The processing of silicon wafers to produce integrated circuits generally includes one or more stages of wafer heating. One approach for wafer heating is Rapid Thermal Processing (RTP), which is presently used for a variety of applications including silicidation, oxide formation, and anneal processes. A typical RTP system includes a heating chamber in which a wafer is positioned for thermal processing. High-intensity heating lamps are controlled for generating radiant heat for heating the wafer, and temperature sensing equipment is provided for sensing the temperature in the chamber and/or for feedback-control of the heating lamps. The wafer is rapidly heated and cooled (e.g., 50° to 250° C./sec), usually maintaining a peak temperature (e.g., 150° to 1200° C.) for a short period of time (e.g., 10 to 120 sec) according to a prescribed RTP recipe.
An important factor in the thermal processing of wafers is maintaining temperature uniformity within the wafer. A temperature difference across a wafer can cause Vt variations within the wafer and/or stress that leads to device damage, resulting in decreased product yield. For this reason, temperature uniformity during RTP is a subject of considerable interest, and Temperature uniformity during RTP is often inferred from the sheet-resistance uniformity of the wafer post-processing. Sheet resistance varies according to the temperature to which the wafer is heated, so variations in sheet resistance can serve as an accurate indicator of variations in temperature that occurred during RTP.
One of the ways of monitoring the annealing temperature within the heating chamber is to calibrate the heating chamber with a thermal coupled standard consisting of temperature sensors that display the exact temperature depending on the location of these sensors while the thermal coupled standard is seated inside the heating chamber. However, thermal coupled standard monitor and calibration cannot be performed while wafers are being processed inline, and often requires the RTP system be taken offline in order to perform the calibrations which can be costly as well as time consuming.

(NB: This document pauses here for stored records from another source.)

/-- The record takes its owner, target, group and buffers. -/
def bindStream (s : State) (rec_ : Nat) (tag : BitVec 24) (queue : Nat) (homeb : Bool) (d : Bytes) (target home : Nat) : State :=
  let v := field d 16 4
  let vars := if field d 0 1 = 4 then varList (s.ownerRead tag (field d 56 8) (4 * v)) v else []
  let t : State := { s with st := { s.st with
    streams := Tbl.put s.st.streams rec_ (boundStream (s.stream? rec_) tag queue d target home vars) } }
  if field d 0 1 = 3 then t
  else
    match findRun (s.channelRuns home) (field d 66 2) with
    | .ok base => { t with groups := t.groups ++ [newGroup (.stream rec_) tag homeb home base (Img.groupDecl d 64)] }
    | .error _ => t

/-- The entry of the model table that a bind's handle names for the owner: none for handle 0. -/
def bindTarget (s : State) (tag : BitVec 24) (h : Nat) : Except Unit (Option Nat) :=
  if h = 0 then .ok none
  else
    match s.model? (h % 4096) with
    | some m =>
      if (handleOf (h % 4096) m).toNat = h ∧ m.tag = tag ∧ m.loading = false ∧ m.unloading = none ∧ m.gone = false then
        .ok (some (h % 4096))
      else .error ()
    | none => .error ()

/-- The block of a bind is at hand: it is checked and the record bound, or the bind is refused or waits. `s` stands after
the release of a stopped record of the same owner that is bound again. -/
def bindBlock (s : State) (k : ReqKey) (r : Request) (tag : BitVec 24) (rec_ : Nat) (target : Option Nat) (d : Bytes) : State :=
  let refuse := fun (x : Refuse) => s.refuse k x
  match paramReserved d d.length with
  | some o => refuse (Refuse.reserved o 8)
  | none =>
    if field d 0 1 = 0 ∨ 4 < field d 0 1 then refuse (Refuse.field 0 8)
    else
      match s.paramTarget d target with
      | (none, _) => refuse (Refuse.field 64 0)
      | (some sized, mfmt) =>
        match leastOf (s.paramInvalid tag d target (((s.stream? rec_).map (·.gen)).getD 0) sized mfmt) with
        | some o => refuse (Refuse.field o 8)
        | none =>
          let home := r.fld 80 1
          let t := if ((s.stream? rec_).any fun x => decide (x.state = 2)) then s.releaseStream rec_ else s
          match t.bindRefusal tag d home (t.streamEngines (boundStream none tag r.queue d (target.getD 0) home [])) with
          | some x => refuse x
          | none =>
            let homeb := ((s.queue? r.queue).map (·.homeb)).getD false
            (t.bindStream rec_ tag r.queue homeb d (target.getD 0) home).okReq k (BitVec.ofNat 64 rec_) 0

/-- What a bind meets in reading its block, and for a SETPOINT record the variable list in its owner's memory. -/
def bindMet (s : State) (r : Request) (tag : BitVec 24) (d : Bytes) (len : Nat) (source : SourceFind) : State × Met :=
  match s.sourceMet r [(r.fld 72 8, len)] source with
  | (t, .clean) =>
    if field d 0 1 = 4 then t.sourceMet { r with tag := tag } [(field d 56 8, 4 * field d 16 4)] source else (t, .clean)
  | x => x

/-- A record may be bound by an owner: free, or stopped and its own. -/
def recordFree (s : State) (rec_ : Nat) (tag : BitVec 24) : Bool :=
  match s.stream? rec_ with
  | none => true
  | some x => decide (x.state = 0) || (decide (x.state = 2) && x.tag == tag)

/-- Dispatches a SITE_BIND that binds. -/
def siteBind (s : State) (k : ReqKey) (source : SourceFind) : State :=
  match s.ready? k Op.siteBind with
  | none => s
  | some r =>
    let tag := payloadTag r
    let rec_ := r.fld 60 4
    let home := r.fld 80 1
    if bitAt (r.fld 59 1) 0 then s
    else if s.tagLive tag = false then s.refuse k (Refuse.field 56 0)
    else if s.recordFree rec_ tag = false then s.refuse k (Refuse.field 60 0)
    else
      match s.bindTarget tag (r.fld 64 8), s.reachOk r (r.fld 72 8) 128 false with
      | .error _, _ => s.refuse k (Refuse.field 64 0)
      | .ok _, .error st => s.refuse k (accessRefuse r st 72 0)
      | .ok target, .ok _ =>
        if s.transferUp (r.fld 72 8) = false then s
        else
          let len := paramLen (s.readSpace r (r.fld 72 8) 128)
          match s.reachOk r (r.fld 72 8) len false with
          | .error st => s.refuse k (accessRefuse r st 72 0)
          | .ok _ =>
            let d := s.readSpace r (r.fld 72 8) len
            if field d 0 1 ≠ 3 ∧ (s.shiftOver (2 ^ home) ∨
                (s.isLost home = false ∧ s.halfDown home = false ∧ bitAt (s.ctx (idOf tag)).grant.mask home = true ∧
                  s.accepts home = false)) then s
            else
              match s.bindMet r tag d len source with
              | (t, .clean) => t.bindBlock k r tag rec_ target d
              | (t, met) => t.failMet k met

/-- Dispatches a SITE_BIND that unbinds: the record of the owner is released (R410). -/
def siteUnbind (s : State) (k : ReqKey) : State :=
  match s.ready? k Op.siteBind with
  | none => s
  | some r =>
    let tag := payloadTag r
    let rec_ := r.fld 60 4
    if bitAt (r.fld 59 1) 0 = false then s
    else if s.tagLive tag = false then s.refuse k (Refuse.field 56 0)
    else if (s.stream? rec_).any fun x => decide (x.state ≠ 0) && x.tag == tag then
      (s.releaseStream rec_).okReq k (BitVec.ofNat 64 rec_) 0
    else s.refuse k (Refuse.field 60 0)

/-! ### Setpoints (R418-R420) -/

/-- The value of a listed variable in a state of a model: ±1 for a spin, the state of a Potts variable. -/
def listed (n : Net) (st : List (List Nat)) (x : Nat × Nat) : Int :=
  let v := (st.getD x.1 []).getD x.2 0
  if (n.block x.1).spin then spinOf v else v

/-- The lanes that a record's setpoints leave on: both under PRP. -/
def txLanes (s : State) (x : Stream) : List Nat :=
  if s.st.lane0.prp || s.st.lane1.prp then [0, 1] else [x.p 20 1]

/-- A SETPOINT record forms a setpoint for a run that has completed at T_c, at the instant `formed` (R418-R420). -/
def formSetpoint (tc formed : Nat) (areaOk : Bool) (net : Net) (st : List (List Nat)) (s : State) (n : Nat) : State :=
  match s.stream? n, s.group? (.stream n) with
  | some x, some g =>
    let (raws, block, g') := g.convertResult (x.vars.map (listed net st))
    let t := (s.putGroup g' g.block areaOk).updStream n fun y => { y with nextSeq := (y.nextSeq + 1) % 2 ^ 32 }
    let launch := roundUp tc 8 + x.offset
    let late := decide (launch < instant formed)
    if late && !bitAt (x.p 2 1) 2 then t.updStream n fun y => { y with lateC := satInc 8 y.lateC }
    else if 4096 ≤ t.st.setpoints.length then t.updStream n fun y => { y with txfull := satInc 8 y.txfull }
    else
      let lanes := t.txLanes x
      let prp := decide (1 < lanes.length)
      let y : Setpoint :=
        { recNo := n, seq := x.nextSeq, launch := launch, block := block, late := late, raws := raws, lanes := lanes,
          rct := if prp then some t.st.prpSeq else none }
      { t with st := { t.st with
          setpoints := t.st.setpoints ++ [y]
          prpSeq := if prp then (t.st.prpSeq + 1) % 65536 else t.st.prpSeq } }
  | _, _ => s
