-- ==== Sys2Proof/Safety.lean ====
section
/-! DEFINITION. What counts as a safe step, and what every state of a run keeps, in the terms the statements use: a command
has its effect, and the module stops neither with a fault nor with a refusal. -/

namespace Sys2Proof

/-- The step at a state answers a next state. -/
def Safe (s : Machine.State) : Prop := ∃ t, Machine.step s = .next t

/-- The command has its effect at a state. -/
def Completes (c : Instr) (s : Machine.State) : Prop := ∃ t, Machine.exec c s = .next t

/-- The state with a command put at the front of its queue. -/
def sent (c : Instr) (s : Machine.State) : Machine.State := { s with pending := c :: s.pending }

/-- What every step keeps: host memory, common SRAM and the key store have their one form, the key store lies within its 16,384
bytes (19 Table 19.5), and no load generation is 0 or wider than 16 bits (08 R214). -/
def Machine.State.Canonical (s : Machine.State) : Prop :=
  Machine.Mem.wf s.host = true ∧ Machine.Mem.wf s.cs.mem = true ∧ Machine.Mem.wf s.rs.keys = true ∧
  (∀ c ∈ s.rs.keys, c.1 < 16384) ∧ ∀ p ∈ s.mgens, 1 ≤ p.2 ∧ p.2 ≤ 65535

/-- A request that ends where it stands: its state, status, stop reason, result words and engine are set for its record,
and nothing else of the module changes (10 Table 10.18). -/
def ended (s : Machine.State) (k : ReqKey) (status : Nat) (w0 w1 : W64) : Machine.State :=
  { s with fe := { s.fe with requests := s.fe.requests.map fun q =>
      if q.key = k then
        { q with
          state := .ended, hold := none, status := status, stop := 0, word0 := w0, word1 := w1, faultLe := 0xFFFF
          best := none }
      else q } }

/-- A request dispatches now, and no run stands under its key. -/
def Starts (s : Machine.State) (k : ReqKey) (op : Nat) (r : Machine.Request) : Prop :=
  s.ready? k op = some r ∧ s.run? k = none

end Sys2Proof
end

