/-- Register accesses (13 R366-R371, R376; 20 R499). A write of a register that stands and answers has that register's
effect, and with an RWL field only for the holder of Hasp 0; a read gives the whole value and clears the register's RC
fields; a write of an offset where no register stands is dropped and a read of one answered with an error, and so is an
access of other than 64 aligned bits, and each is counted. During a core reset a read is answered RESETTING and a write is
dropped without count. -/
def Obligations.RegisterAccesses : Prop :=
  ∀ (s u : State) (p : Port) (off : Nat), u = s.wakeLink p → off % 8 = 0 →
    State.haspAt off = none → State.rnAt off = none → off ≠ 0x1310 →
    (∀ v : W64, s.regReach p off = .open_ → s.regThere p off = true → State.rwlReg off = false →
      exec (.registerWrite p off 8 v) s = .next (u.regWritten p off v.toNat)) ∧
    (∀ v : W64, s.regReach p off = .open_ → s.regThere p off = true → State.rwlReg off = true → u.holdsSetup p = true →
      exec (.registerWrite p off 8 v) s = .next (u.regWritten p off v.toNat)) ∧
    (∀ v : W64, s.regReach p off = .open_ → s.regThere p off = true → State.rwlReg off = true → u.holdsSetup p = false →
      exec (.registerWrite p off 8 v) s =
        .next { u with hp := { u.hp with rwldrop := true, rwlPort := some p, rwlOff := off / 4 } }) ∧
    (∀ v : W64, s.regReach p off = .open_ → s.regThere p off = false → exec (.registerWrite p off 8 v) s =
      .next { u with hp := { u.hp with badacc := satInc 8 u.hp.badacc } }) ∧
    (∀ v, s.regReach p off = .open_ → u.regValue (some p) off = some v →
      exec (.rcRead p off 8) s = .next ((u.regCleared (some p) off).answer p (.value v))) ∧
    (s.regReach p off = .open_ → u.regValue (some p) off = none → exec (.rcRead p off 8) s =
      .next (State.answer { u with hp := { u.hp with badacc := satInc 8 u.hp.badacc } } p .error)) ∧
    (s.regReach p off = .resetting → exec (.rcRead p off 8) s = .next (u.answer p .resetting) ∧
      (∀ v : W64, State.rwlReg off = false → exec (.registerWrite p off 8 v) s = .next u)) ∧
    (∀ at_ size, size ≠ 8 ∨ at_ % 8 ≠ 0 → s.regReach p at_ = .open_ →
      (∀ v : W64, exec (.registerWrite p at_ size v) s = .next { u with hp := { u.hp with badacc := satInc 8 u.hp.badacc } }) ∧
      exec (.rcRead p at_ size) s =
        .next (State.answer { u with hp := { u.hp with badacc := satInc 8 u.hp.badacc } } p .error))
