@[simp] theorem State.updSlot_pending (s : State) (i : Nat) (f : Slot → Slot) :
    (s.updSlot i f).pending = s.pending := rfl

/-! ### updJob -/

@[simp] theorem State.updJob_mg (s : State) (id : Nat) (f : Job → Job) :
    (s.updJob id f).mg = s.mg := rfl

@[simp] theorem State.updJob_hp (s : State) (id : Nat) (f : Job → Job) :
    (s.updJob id f).hp = s.hp := rfl

@[simp] theorem State.updJob_fe (s : State) (id : Nat) (f : Job → Job) :
    (s.updJob id f).fe = s.fe := rfl

@[simp] theorem State.updJob_cx (s : State) (id : Nat) (f : Job → Job) :
    (s.updJob id f).cx = s.cx := rfl

@[simp] theorem State.updJob_sites (s : State) (id : Nat) (f : Job → Job) :
    (s.updJob id f).sites = s.sites := rfl

@[simp] theorem State.updJob_groups (s : State) (id : Nat) (f : Job → Job) :
    (s.updJob id f).groups = s.groups := rfl

@[simp] theorem State.updJob_mgens (s : State) (id : Nat) (f : Job → Job) :
    (s.updJob id f).mgens = s.mgens := rfl

@[simp] theorem State.updJob_models (s : State) (id : Nat) (f : Job → Job) :
    (s.updJob id f).models = s.models := rfl

@[simp] theorem State.updJob_runs (s : State) (id : Nat) (f : Job → Job) :
    (s.updJob id f).runs = s.runs := rfl

@[simp] theorem State.updJob_hb (s : State) (id : Nat) (f : Job → Job) :
    (s.updJob id f).hb = s.hb := rfl

@[simp] theorem State.updJob_fb (s : State) (id : Nat) (f : Job → Job) :
    (s.updJob id f).fb = s.fb := rfl

@[simp] theorem State.updJob_pr_role (s : State) (id : Nat) (f : Job → Job) :
    (s.updJob id f).pr.role = s.pr.role := rfl

@[simp] theorem State.updJob_pr_nodeid (s : State) (id : Nat) (f : Job → Job) :
    (s.updJob id f).pr.nodeid = s.pr.nodeid := rfl

@[simp] theorem State.updJob_pr_depth (s : State) (id : Nat) (f : Job → Job) :
    (s.updJob id f).pr.depth = s.pr.depth := rfl

@[simp] theorem State.updJob_pr_parent (s : State) (id : Nat) (f : Job → Job) :
    (s.updJob id f).pr.parent = s.pr.parent := rfl

@[simp] theorem State.updJob_pr_state (s : State) (id : Nat) (f : Job → Job) :
    (s.updJob id f).pr.state = s.pr.state := rfl

@[simp] theorem State.updJob_pr_nodes (s : State) (id : Nat) (f : Job → Job) :
    (s.updJob id f).pr.nodes = s.pr.nodes := rfl

@[simp] theorem State.updJob_pr_links (s : State) (id : Nat) (f : Job → Job) :
    (s.updJob id f).pr.links = s.pr.links := rfl

@[simp] theorem State.updJob_pr_routes (s : State) (id : Nat) (f : Job → Job) :
    (s.updJob id f).pr.routes = s.pr.routes := rfl

@[simp] theorem State.updJob_pr_jselA (s : State) (id : Nat) (f : Job → Job) :
    (s.updJob id f).pr.jselA = s.pr.jselA := rfl
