theorem State.enter_keeps {bk bg : Bool} {s0 s : State} {x1 : ReqKey} {x2 : Nat}
    (h : Keeps bk bg s0 s) : Keeps bk bg s0 (State.enter s x1 x2) := by
  unfold State.enter
  repeat' first
    | (with_reducible assumption)
    | (with_reducible refine State.ite_keeps ?_ ?_)
    | (with_reducible refine State.refuse_keeps ?_)
    | (with_reducible refine State.reserveOverlay_keeps ?_)
    | (with_reducible refine State.failDependents_keeps ?_)
    | (with_reducible refine State.updReq_keeps ?_)
    | split

theorem State.rewriteRange_keeps {bk bg : Bool} {s0 s : State} {x1 : Nat} {x2 : Nat} {x3 : Nat}
    (h : Keeps bk bg s0 s) : Keeps bk bg s0 (State.rewriteRange s x1 x2 x3) := by
  unfold State.rewriteRange
  repeat' first
    | (with_reducible assumption)
    | (with_reducible refine State.ite_keeps ?_ ?_)
    | (with_reducible refine State.rewriteUnits_keeps ?_)

theorem State.releaseOne_keeps {bk bg : Bool} {s0 s : State} {x0 : Nat} {x2 : ReqKey}
    (h : Keeps bk bg s0 s) : Keeps bk bg s0 (State.releaseOne x0 s x2) := by
  unfold State.releaseOne
  repeat' first
    | (with_reducible assumption)
    | (with_reducible refine State.ite_keeps ?_ ?_)
    | (with_reducible refine State.enter_keeps ?_)
    | (with_reducible refine State.updReq_keeps ?_)
    | (with_reducible refine State.reserveOverlay_keeps ?_)
    | split

theorem State.badHandle_keeps {bk bg : Bool} {s0 s : State} {x1 : ReqKey} {x2 : Request} {x3 : Nat}
    (h : Keeps bk bg s0 s) : Keeps bk bg s0 (State.badHandle s x1 x2 x3) := by
  unfold State.badHandle
  repeat' first
    | (with_reducible assumption)
    | (with_reducible refine State.joinAbort_keeps ?_)
    | (with_reducible refine State.refuse_keeps ?_)
    | split

theorem State.faultData_keeps {bk bg : Bool} {s0 s : State} {x1 : ReqKey} {x2 : Nat} {x3 : Nat} {x4 : Nat} {x5 : Nat}
    {x6 : Nat} {x7 : Nat} (h : Keeps bk bg s0 s) : Keeps bk bg s0 (State.faultData s x1 x2 x3 x4 x5 x6 x7) := by
  unfold State.faultData
  repeat' first
    | (with_reducible assumption)
    | (with_reducible refine State.invalidateKept_keeps ?_)
    | (with_reducible refine State.endReq_keeps ?_)
    | (with_reducible refine State.noteContext_keeps ?_)
    | (with_reducible refine State.noteSiteFault_keeps ?_)
    | split

theorem State.writeHost_keeps {bk bg : Bool} {s0 s : State} {x1 : Sys2Proof.Port} {x2 : Nat}
    {x3 : Sys2Proof.Machine.Bytes} (h : Keeps bk bg s0 s) : Keeps bk bg s0 (State.writeHost s x1 x2 x3) := by
  unfold State.writeHost
  split
  · have e : (s.touchHost x1).host = s.host := by
      unfold State.touchHost State.wakeLink State.setPort
      repeat' split
      all_goals rfl
    rw [← e]
    exact State.host_keeps _ _ (State.touchHost_keeps h)
  · exact h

A more time and cost efficient method of monitoring the annealing temperature uniformity within the heating chamber is to use the Rs-49 point contour map. The Rs-49 point contour map method assesses wafer heating uniformity by measuring the sheet resistance (Rs) of 49 uniformly distributed points across the semiconductor substrate after the semiconductor substrate has been annealed inside the heating chamber. The measurements can be done on batches of processed wafers and provide a quick and accurate assessment of the annealing temperature uniformity by plotting a contour map of the Rs values based on their position on the semiconductor substrate. The measurements can then be used to calibrate or fine-tune the RTP system for improving heating uniformity. However, while the Rs-49 point contour map method is an efficient method to monitor and fine tune RTP systems, there remains considerable room for improvement. Thus, there exists a need for improved techniques for calibrating or fine-tuning RTP systems in order to provide for more ideal heating uniformity during RTP processes.